Please return the lines below verbatim, beginning at the one that has "def State.barRelease (s" and stopping after the one that has "vset s.bar hw", and add no other lines.
__________________________________________________
/-- DRAIN_COMPLETE: every outstanding result is visible. -/
def State.drainDone (s : State) (g : Nat) : State :=
  let e := s.e g
  match e.wait with
  | .drain d =>
    if !s.alive g || e.beats.any (·.strobe.isSome) || e.results.any (·.compared) || s.early g d then s
    else (s.reachCyc g d).waitEnd g d e.core.next
  | _ => s

/-- The rank rule of R100 (see assumption 61, DEDUCED). -/
def rankOk (prev : Option Nat) (rank low : Nat) : Bool :=
  match prev with
  | none => true
  | some p => decide (p < rank) || rank == low

/-- SYNC (R99-R102). -/
def State.syncOp (s : State) (g : Nat) (ring : Bool) (num : Nat) : State :=
  let e := s.e g
  match s.owner g with
  | none => s.engFault g 0x0308
  | some h => match s.img h with
    | none => s.engFault g 0x0308
    | some i => match i.bars.find? (fun b => b.num == num && b.mask.getLsbD g) with
      | none => s.engFault g 0x0308
      | some b =>
        let low := ((i.bars.filter (·.mask.getLsbD g)).map (·.rank)).foldl min b.rank
        if (vget s.bar b.hw Barrier.init).owner ≠ some (Fin.ofNat 64 h) then s.engFault g 0x0308
        else if !rankOk e.prevRank b.rank low then s.engFault g 0x0308
        else
          let s := s.setE g { e with prevRank := some b.rank, wait := .sync b.hw e.cyc b.maxWait ring }
          let s := s.fillOn g
          let q := vget s.bar b.hw Barrier.init
          ({ s with bar := vset s.bar b.hw { q with arrived := q.arrived ++ [(g, e.cyc)] } }).ringLocal b.hw

/-- A fault of the engine that stops further sites (SYNC_TIMEOUT). -/
def State.engFaultSites (s : State) (g c code : Nat) (sites : SiteSet) : State :=
  let s := s.setE g { s.e g with cyc := c }
  let s := s.firstStop g code (s.e g).core.pc
  (s.raise code .siteStop (0x1000 + g) sites).toSitestop g code c false

/-- The sites of every participant of a barrier. -/
def State.barSites (s : State) (mask : BitVec 64) : SiteSet :=
  groups.foldl (fun m g => if mask.getLsbD g then m ||| s.sitesOf g else m) 0

/-- The maximum wait of engine g has passed in a SYNC (R99). -/
def State.syncTimeoutNow (s : State) (g hw c maxWait : Nat) : State :=
  let mask := match s.barEnt hw with | some (_, b) => b.mask | none => 0
  (s.reachCyc g (c + maxWait)).engFaultSites g (c + maxWait) 0x0309 (s.barSites mask)

/-- One participant of barrier hw is released in cycle r. -/
def State.barRelease (s : State) (g hw r : Nat) (absent : Bool) : State :=
  match (s.e g).wait with
  | .sync b c maxWait _ =>
    if b ≠ hw ∨ ¬ s.alive g then s
    else if c + maxWait < r then s.syncTimeoutNow g hw c maxWait
    else s.waitEnd g r { (s.e g).core.next with c := absent }
  | _ => s

/-- A new round begins: the participants that have stopped are absent from it (R101). -/
def State.barNext (s : State) (hw : Nat) (mask : BitVec 64) : State :=
  let q := vget s.bar hw Barrier.init
  let gone := (groups.filter (fun g => mask.getLsbD g && !s.alive g)).map (fun g => (g, 0))
  let q := { q with
    arrived := [], absent := gone, ringIn := [], ringSent := none, ringLast := q.ringIn.map (fun x => (x.1, x.2.1)) }
  { s with bar := vset s.bar hw q }

/-- BARRIER_RELEASE: a local barrier releases its participants 12 cycles after the latest arrival (R99, R101). -/
def State.barrierRelease (s : State) (hw : Nat) : State :=
  match s.barEnt hw with
  | none => s
  | some (_, b) =>
    let q := vget s.bar hw Barrier.init
    if !q.complete b.mask || q.arrived.isEmpty || q.arrived.any (fun x => match (s.e x.1).wait with
        | .sync _ _ _ r => r | _ => false) || s.early (q.arrived.headD (0, 0)).1 (q.latest + 12) then s
    else
      let r := q.latest + 12
      let g0 := (q.arrived.headD (0, 0)).1
      let s := s.reachCyc g0 r
      let s := q.arrived.foldl (fun s x => s.barRelease x.1 hw r (!q.absent.isEmpty)) s
      s.barNext hw b.mask

/-- SYNC_TIMEOUT: the barrier has not released engine g within its maximum wait. -/
def State.syncTimeout (s : State) (g : Nat) : State :=
  match (s.e g).wait with
  | .sync hw c maxWait ring => match s.barEnt hw with
    | none => s
    | some (_, b) =>
      let q := vget s.bar hw Barrier.init
      if !s.alive g || s.early g (c + maxWait) || (!ring && q.complete b.mask && decide (q.latest + 12 ≤ c + maxWait)) then s
      else s.syncTimeoutNow g hw c maxWait
  | _ => s

/-- An ARRIVE frame with a ring site tag reaches jetty j (R102): the first good copy counts. -/
def State.ringArrive (s : State) (j tag num : Nat) (t : BitVec 64) (delay : Nat) : State :=
  match (List.range 64).find? (fun h => match s.img h with | some i => i.hasTag tag | none => false) with
  | none => s
  | some h => match (s.img h).bind (fun i => i.bars.find? (·.num == num)) with
    | none => s
    | some b =>
      let q := vget s.bar b.hw Barrier.init
      if q.ringLast.contains (j, t) || q.ringIn.any (fun x => x.1 == j && x.2.1 == t) then s
      else { s with bar := vset s.bar b.hw { q with ringIn := q.ringIn ++ [(j, t, delay)] } }

/-- The release time T of a ring barrier: the latest completion time known plus the largest DELAY, in ns (R102). -/
def State.ringTime (s : State) (q : Barrier) (sent : BitVec 64) : BitVec 64 :=
  let own := s.fld xringBase F.XRINGSYNC_DELAY
  let t := q.ringIn.foldl (fun t x => if timeGe x.2.1 t then x.2.1 else t) sent
  t + BitVec.ofNat 64 (nsTime (q.ringIn.foldl (fun d x => max d x.2.2) own))

/-- Every module that the partner declarations list has sent its ARRIVE (see assumption 22, DEDUCED). -/
def Image.ringAll (i : Image) (q : Barrier) : Bool :=
  (i.partners.filter (·.ringsite)).all (fun p => q.ringIn.any (·.1 == p.jetty))

/-- RING_BARRIER_RELEASE at time T: release, or RING_SYNC_LATE for the tagged site (R102). -/
def State.ringRelease (s : State) (hw : Nat) : State :=
  match s.barEnt hw with
  | none => s
  | some (i, b) =>
    let q := vget s.bar hw Barrier.init
    match q.ringSent with
    | none => s
    | some sent =>
      let t := s.ringTime q sent
      let edge := s.tim.edgeOf t
      let s := s.reach edge
      if !i.ringAll q then
        let sites := (i.partners.filter (·.ringsite)).foldl (fun m p => m ||| siteSet p.site) 0
        s.raise 0x030B .siteStop (0x1000 + (q.arrived.headD (0, 0)).1) sites
      else
        let s := q.arrived.foldl (fun s x => s.barRelease x.1 hw (s.cycleOf x.1 edge + 16) (!q.absent.isEmpty)) s
        s.barNext hw b.mask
__________________________________________________
_Exercise result_
def State.barRelease (s : State) (g hw r : Nat) (absent : Bool) : State :=
  match (s.e g).wait with
  | .sync b c maxWait _ =>
    if b ≠ hw ∨ ¬ s.alive g then s
    else if c + maxWait < r then s.syncTimeoutNow g hw c maxWait
    else s.waitEnd g r { (s.e g).core.next with c := absent }
  | _ => s

/-- A new round begins: the participants that have stopped are absent from it (R101). -/
def State.barNext (s : State) (hw : Nat) (mask : BitVec 64) : State :=
  let q := vget s.bar hw Barrier.init
  let gone := (groups.filter (fun g => mask.getLsbD g && !s.alive g)).map (fun g => (g, 0))
  let q := { q with
    arrived := [], absent := gone, ringIn := [], ringSent := none, ringLast := q.ringIn.map (fun x => (x.1, x.2.1)) }
  { s with bar := vset s.bar hw q }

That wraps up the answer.